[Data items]
/-- Hand-back at a STEP_POS COMMIT (R311, R450): the twin returns to its own plan, an adopting spare begins to run, and
the lost set clears. -/
def State.handBack (s : State) : State :=
  let twin := s.casc.takeover
  let s := s.allBack
  if twin then
    let s := s.raise { code := 0x5046, cls := 0 }
    (List.range 64).foldl (fun s l => if s.bit (Reg.coreMap l) 7 then s.loadProgram l else s) s.showEngines
  else s

/-- A takeover lasts in the cascade: a member is lost and the cascade does not hold (R308, R440). -/
def State.takeoverOn (s : State) : Bool := !s.casc.lost.isEmpty && !s.casc.hold

/-- The twin's copy has reached the spare (R311) (log 90). -/
def State.copySent (s : State) : Bool := match s.casc.copyEnd with
  | some n => s.twinSent n
  | none => false

/-- The STEP_POS verdict hands back once the copy is complete: the spare, the master and the backup know that from READY, and the twin
from what it has sent (R311) (log 90). -/
def State.tryHandBack (s : State) (pos : Nat) : State :=
  let ready := !s.casc.readys.isEmpty || (s.casc.takeover && s.copySent)
  if (s.updCfg.map (·.stepPos)) = some pos ∧ ready ∧ s.takeoverOn then s.handBack else s

/-- Apply a COMMIT (kind 0) or COMMIT_SKIP (kind 1) to a window. -/
def State.applyCommit (s : State) (d : Due) (w : Win) : State :=
  let last : Nat := (s.fing.map (·.hdr.planLen)).getD 1 - 1
  let standby : Bool := (s.fing.map (·.hdr.standbyB)).getD false
  let s := s.commitEffects d.kind w last
  let ends := decide (w.pos = last)
  let s := { s with
    beat := { s.beat with
      committed := s.beat.committed + 1
      cycle := s.beat.cycle + (if ends then 1 else 0)
      argsNew := s.beat.argsNew.map (fun (a : Bytes × Bool) => (a.1, true)) },
    forager := { s.forager with cycles := s.forager.cycles + (if ends then 1 else 0) } }
  let s := (s.noteMargin w.margin).dropWindow w.beat
  let cycle := s.beat.cycle
  let s := if s.beat.stopNow then s.stopPlan else if ends then s.cycleEnd else s
  let s := (s.releaseWindow).tryHandBack w.pos
  s.report w d cycle standby false

/-- LOST_COORD for a coordinate that joins the lost set (Table 10.24). -/
def State.noteLost (s : State) (c : Coord) (flags : Nat) : State :=
  let mode := if flags / 8 % 2 = 1 then 3 else if flags / 2 % 2 = 1 then 1 else 2
  let s := { s with casc := { s.casc with lost := if s.casc.lost.contains c then s.casc.lost else s.casc.lost ++ [c] } }
  (s.setFld Reg.lostCoord 11 0 (coord12 c)).setFld Reg.lostCoord 13 12 mode

/-- Every tensor of classes STATE, MASTER and EMA is mirrored: step replay can recover a lost device (R306, R447).
Classes: 1 STATE, 2 MASTER, 3 EMA. -/
def Fing.stateMirrored (g : Fing) : Bool := g.tensors.all fun t => !(decide (1 ≤ t.cls ∧ t.cls ≤ 3)) || t.mirrored

/-- A REPLAY with TAKEOVER makes the lost device's twin run its takeover plan (R308, R447) (logs 64, 70). -/
def State.takeOver (s : State) (c : Coord) : State :=
  match s.route with
  | some r =>
    if r.twin = packCoord c then
      let s := ({ s with casc := { s.casc with takeover := true } }).setBit Reg.forgStatus 1 true
      (List.range 64).foldl (fun s l => if s.bit (Reg.coreMap l) 7 then s.loadProgram l else s) s.showEngines
    else s
  | none => s

/-- What the flags of a REPLAY verdict ask beside the replay: lost set, takeover, hold, retirement. -/
def State.replayFlags (s : State) (d : Due) : State :=
  let s := match d.lost with
    | some c => s.noteLost c d.flags
    | none => s
  let s := match d.lost with
    | some c => if d.flags / 2 % 2 = 1 then s.takeOver c else s
    | none => s
  if d.flags / 4 % 2 = 1 then
    let s := { s with casc := { s.casc with hold := true } }
    if d.lost.isSome && (s.fing.map Fing.stateMirrored).getD false then
      s.raise { code := 0x5044, cls := 3, unit := { typ := 18, idx := (d.lost.map s.memberIdx).getD 0, sub := 0 } }
    else s
  else s

/-- This device is retired by the verdict (R448). -/
def State.retiredBy (s : State) (d : Due) : Bool := d.flags / 8 % 2 = 1 ∧ d.lost = some s.self

/-- Retire: the plan stops as for STOP (R448). -/
def State.retireSelf (s : State) : State :=
  let s := (s.stopPlan.setBit Reg.lostCoord 14 true)
  ({ s with casc := { s.casc with retired := true } }).raise { code := 0x8043, cls := 3 }

/-- The master goes on counting from the replay window as it started (R435). -/
def State.masterCounts (s : State) (d : Due) (beat : Nat) : State :=
  { s with casc := { s.casc with lastMark := s.casc.lastMark.map fun m =>
      if m.at_ = d.at_ ∧ m.epoch = d.epoch then { m with beat := beat } else m } }

/-- What a REPLAY does on the twin lane: the frames of the discarded windows count no further, and a shard that met a stamp fault is
refreshed from its owner (R301, R302) (log 55). -/
def State.replayMirror (s : State) : State :=
  let due := s.casc.refreshDue
  due.foldl (fun (s : State) (id : Nat) => s.askTwin id none)
    { s with casc := { s.casc with rxOpen := [], mirrorTx := [], refreshDue := [] } }

/-- Apply a REPLAY to a window: its effects and those of the following windows go, and the replay window starts at once
(R85, R94, R97, R435, R542). -/
def State.applyReplay (s : State) (d : Due) (w : Win) : State :=
  let standby : Bool := (s.fing.map (·.hdr.standbyB)).getD false
  let s := (s.replayEffects w).replayMirror
  let s := { s with beat := { s.beat with win := none, prev := [] } }
  let s := s.bumpPair Reg.replayCntLo 1
  let s := if w.fault then s.bumpSat Reg.ownReplays 31 0 1 else s
  let s := s.logEntry { code := 0x2020, cls := 1 }
  let s := { s with casc := { s.casc with epoch := d.epoch } }
  let cycle := s.beat.cycle
  let hold := decide (d.flags / 4 % 2 = 1)
  if s.retiredBy d then ((s.noteLost s.self d.flags).retireSelf).report w d cycle standby false
  else
    let s := s.replayFlags d
    if s.beat.stopNow then s.stopPlan.report w d cycle standby hold
    else
      let count := if hold ∨ d.flags / 2 % 2 = 1 ∨ 2 ≤ w.replays then 0 else w.replays + 1
      let s := if hold then { s with beat := { s.beat with nextPos := w.pos } } else s
      let s := s.report w d cycle standby hold
      if hold then s
      else
        match s.runSlot with
        | none => s
        | some f =>
          let n := s.pair Reg.beatCountLo + 1
          (s.actOnPage.startWindow f n d.at_ d.stretch w.pos count (some w.fixed) false).masterCounts d n

/-- The window that the next verdict judges: the oldest that awaits one. -/
def State.judged (s : State) : Option Win :=
  match s.beat.prev with
  | w :: _ => some w
  | [] => s.beat.win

*Aim of the task:* Count the lines of the records that include the word "coreMap". Give the number by itself.

*Solved exercise:* 2